> Task goal: Copy each line of the records below that mentions the word "Option".

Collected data
■ ■ ■ ■ ■

theorem fr_deliver {w : Part → Bool} {o s : State} {a1 : Nat} {a2 : Delivered} (c_scr : w .scr = true) (h : Fr w o s) :
    Fr w o (deliver s a1 a2) := by
  rw [deliver]
  repeat' with_reducible first | assumption | apply fr_ite | refine fr_setStream c_scr ?_ | intro _

theorem fr_flushOutput {w : Part → Bool} {o s : State} {a1 : Nat} {a2 : Nat} (c_scr : w .scr = true) (h : Fr w o s) :
    Fr w o (flushOutput s a1 a2) := by
  induction a2 generalizing s a1 with
  | zero => exact h
  | succ k ih =>
    rw [flushOutput]
    repeat' with_reducible first
      | assumption | apply fr_ite | apply fr_ite_fst | apply fr_ite_snd | apply ih | refine fr_deliver c_scr ?_
      | refine fr_setStream c_scr ?_ | apply fr_foldl | apply fr_foldl_fst | apply fr_foldl_snd | intro _ | split

theorem fr_maybeEnded {w : Part → Bool} {o s : State} {a1 : Nat} (c_ev : w .ev = true) (c_scr : w .scr = true)
    (c_bgLog : w .bgLog = true) (c_r4 : w (.regs 4) = true) (h : Fr w o s) :
    Fr w o (maybeEnded s a1) := by
  rw [maybeEnded]
  repeat' with_reducible first
    | assumption | apply fr_ite | refine fr_flushOutput c_scr ?_ | refine fr_streamEvent c_ev c_bgLog c_r4 ?_
    | refine fr_onStream c_scr ?_ | intro _

theorem fr_runStreamOpen {w : Part → Bool} {o s : State} {a1 : Cmd} {a2 : List Byte} (c_wire : w .wire = true)
    (c_host : w .host = true) (c_hif : w .hif = true) (c_ev : w .ev = true) (c_scr : w .scr = true)
    (c_bgLog : w .bgLog = true) (c_pins : w .pins = true) (c_r3 : w (.regs 3) = true) (c_r4 : w (.regs 4) = true)
    (c_r6 : w (.regs 6) = true) (c_r7 : w (.regs 7) = true) (h : Fr w o s) :
    Fr w o (runStreamOpen s a1 a2) := by
  rw [runStreamOpen]
  repeat' with_reducible first
    | assumption | refine fr_complete c_wire c_host c_hif c_ev c_bgLog c_pins c_r3 c_r4 ?_
    | refine fr_refreshLoads c_r6 c_r7 ?_ | refine fr_setStream c_scr ?_

theorem fr_attachPicture {w : Part → Bool} {o s : State} {a1 : Nat} (c_prj : w .prj = true) (h : Fr w o s) :
    Fr w o (attachPicture s a1) := by
  rw [attachPicture.eq_def]
  repeat' with_reducible first
    | assumption | refine fr_setView c_prj ?_ | apply fr_foldS | apply fr_foldl | apply fr_foldl_fst | apply fr_foldl_snd
    | intro _ | split

theorem fr_finishClose {w : Part → Bool} {o s : State} {a1 : Nat} {a2 : Nat} (c_wire : w .wire = true)
    (c_host : w .host = true) (c_hif : w .hif = true) (c_ev : w .ev = true) (c_prj : w .prj = true) (c_scr : w .scr = true)
    (c_bgLog : w .bgLog = true) (c_pins : w .pins = true) (c_r3 : w (.regs 3) = true) (c_r4 : w (.regs 4) = true)
    (c_r6 : w (.regs 6) = true) (c_r7 : w (.regs 7) = true) (h : Fr w o s) :
    Fr w o (finishClose s a1 a2) := by
  rw [finishClose]
  repeat' with_reducible first
    | assumption | refine fr_attachPicture c_prj ?_ | refine fr_setView c_prj ?_
    | refine fr_completeId c_wire c_host c_hif c_ev c_bgLog c_pins c_r3 c_r4 ?_ | refine fr_refreshLoads c_r6 c_r7 ?_
    | refine fr_setStream c_scr ?_ | apply fr_foldS | intro _

theorem fr_abortData {w : Part → Bool} {o s : State} {a1 : Nat} {a2 : Nat} (c_wire : w .wire = true)
    (c_host : w .host = true) (c_hif : w .hif = true) (c_ev : w .ev = true) (c_scr : w .scr = true)
    (c_bgLog : w .bgLog = true) (c_pins : w .pins = true) (c_r3 : w (.regs 3) = true) (c_r4 : w (.regs 4) = true)
    (h : Fr w o s) :
    Fr w o (abortData s a1 a2) := by
  rw [abortData]
  repeat' with_reducible first
    | assumption | refine fr_completeId c_wire c_host c_hif c_ev c_bgLog c_pins c_r3 c_r4 ?_ | refine fr_onStream c_scr ?_
    | apply fr_foldS | intro _

theorem fr_beginAu {w : Part → Bool} {o s : State} {a1 : Nat} {a2 : Option Nat} {a3 : Nat} (c_scr : w .scr = true)
    (h : Fr w o s) :
    Fr w o (beginAu s a1 a2 a3) := by
  rw [beginAu]
  repeat' with_reducible first
    | assumption | apply fr_ite | apply fr_ite_fst | refine fr_onStream c_scr ?_ | intro _

theorem fr_readyAu {w : Part → Bool} {o s : State} {a1 : Nat} {a2 : Bool} (c_scr : w .scr = true) (h : Fr w o s) :
    Fr w o (readyAu s a1 a2) := by
  rw [readyAu]
  repeat' with_reducible first | assumption | apply fr_ite | refine fr_onStream c_scr ?_ | intro _

theorem fr_noteTimestamp {w : Part → Bool} {o s : State} {a1 : Nat} {a2 : Option Nat} (c_ev : w .ev = true)
    (c_scr : w .scr = true) (c_bgLog : w .bgLog = true) (c_r4 : w (.regs 4) = true) (h : Fr w o s) :
    Fr w o (noteTimestamp s a1 a2) := by
  rw [noteTimestamp.eq_def]
  repeat' with_reducible first
    | assumption | apply fr_ite | refine fr_onStream c_scr ?_ | refine fr_streamEvent c_ev c_bgLog c_r4 ?_ | intro _ | split

theorem fr_endAu {w : Part → Bool} {o s : State} {a1 : Nat} {a2 : Nat} {a3 : Bool} (c_ev : w .ev = true)
    (c_scr : w .scr = true) (c_bgLog : w .bgLog = true) (c_r4 : w (.regs 4) = true) (h : Fr w o s) :
    Fr w o (endAu s a1 a2 a3) := by
  rw [endAu.eq_def]
  repeat' with_reducible first
    | assumption | apply fr_ite | refine fr_readyAu c_scr ?_ | refine fr_noteTimestamp c_ev c_scr c_bgLog c_r4 ?_
    | refine fr_onStream c_scr ?_ | intro _ | split | (dsimp only; split)

theorem fr_seekUnit {w : Part → Bool} {o s : State} {a1 : Nat} {a2 : Nat} (c_scr : w .scr = true) (h : Fr w o s) :
    Fr w o (seekUnit s a1 a2) := by
  rw [seekUnit]
  repeat' with_reducible first | assumption | refine fr_onStream c_scr ?_ | intro _ | refine fr_mk rfl ?_

theorem fr_takeContour {w : Part → Bool} {o s : State} {a1 : Nat} {a2 : Nat} (c_ev : w .ev = true) (c_scr : w .scr = true)
    (c_bgLog : w .bgLog = true) (c_r4 : w (.regs 4) = true) (h : Fr w o s) :
    Fr w o (takeContour s a1 a2) := by
  induction a2 generalizing s a1 with
  | zero => exact h
  | succ k ih =>
    rw [takeContour]
    repeat' with_reducible first
      | assumption | apply fr_ite | apply ih | refine fr_onStream c_scr ?_ | refine fr_seekUnit c_scr ?_
      | refine fr_beginAu c_scr ?_ | refine fr_streamEvent c_ev c_bgLog c_r4 ?_ | refine fr_endAu c_ev c_scr c_bgLog c_r4 ?_
      | refine fr_readyAu c_scr ?_ | intro _

theorem fr_addNal {w : Part → Bool} {o s : State} {a1 : Nat} {a2 : List Byte} {a3 : Bool} (c_scr : w .scr = true)
    (h : Fr w o s) :
    Fr w o (addNal s a1 a2 a3) := by
  rw [addNal]
  repeat' with_reducible first
    | assumption | apply fr_ite | refine fr_onStream c_scr ?_ | refine fr_readyAu c_scr ?_ | intro _

theorem fr_dropBytes {w : Part → Bool} {o s : State} {a1 : Nat} {a2 : Nat} (c_scr : w .scr = true) (h : Fr w o s) :
    Fr w o (dropBytes s a1 a2) := by
  rw [dropBytes]
  repeat' with_reducible first | assumption | refine fr_onStream c_scr ?_ | intro _ | refine fr_mk rfl ?_

theorem fr_annexNal {w : Part → Bool} {o s : State} {a1 : Nat} {a2 : List Byte} {a3 : Bool} {a4 : Nat} {a5 : Nat}
    (c_ev : w .ev = true) (c_scr : w .scr = true) (c_bgLog : w .bgLog = true) (c_r4 : w (.regs 4) = true) (h : Fr w o s) :
    Fr w o (annexNal s a1 a2 a3 a4 a5) := by
  rw [annexNal]
  repeat' with_reducible first
    | assumption | apply fr_ite | apply fr_ite_fst | refine fr_endAu c_ev c_scr c_bgLog c_r4 ?_ | refine fr_addNal c_scr ?_
    | refine fr_beginAu c_scr ?_ | refine fr_onStream c_scr ?_ | refine fr_streamEvent c_ev c_bgLog c_r4 ?_ | intro _
    | refine fr_mk rfl ?_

■ ■ ■ ■ ■

> Expected output:
theorem fr_beginAu {w : Part → Bool} {o s : State} {a1 : Nat} {a2 : Option Nat} {a3 : Nat} (c_scr : w .scr = true)
theorem fr_noteTimestamp {w : Part → Bool} {o s : State} {a1 : Nat} {a2 : Option Nat} (c_ev : w .ev = true)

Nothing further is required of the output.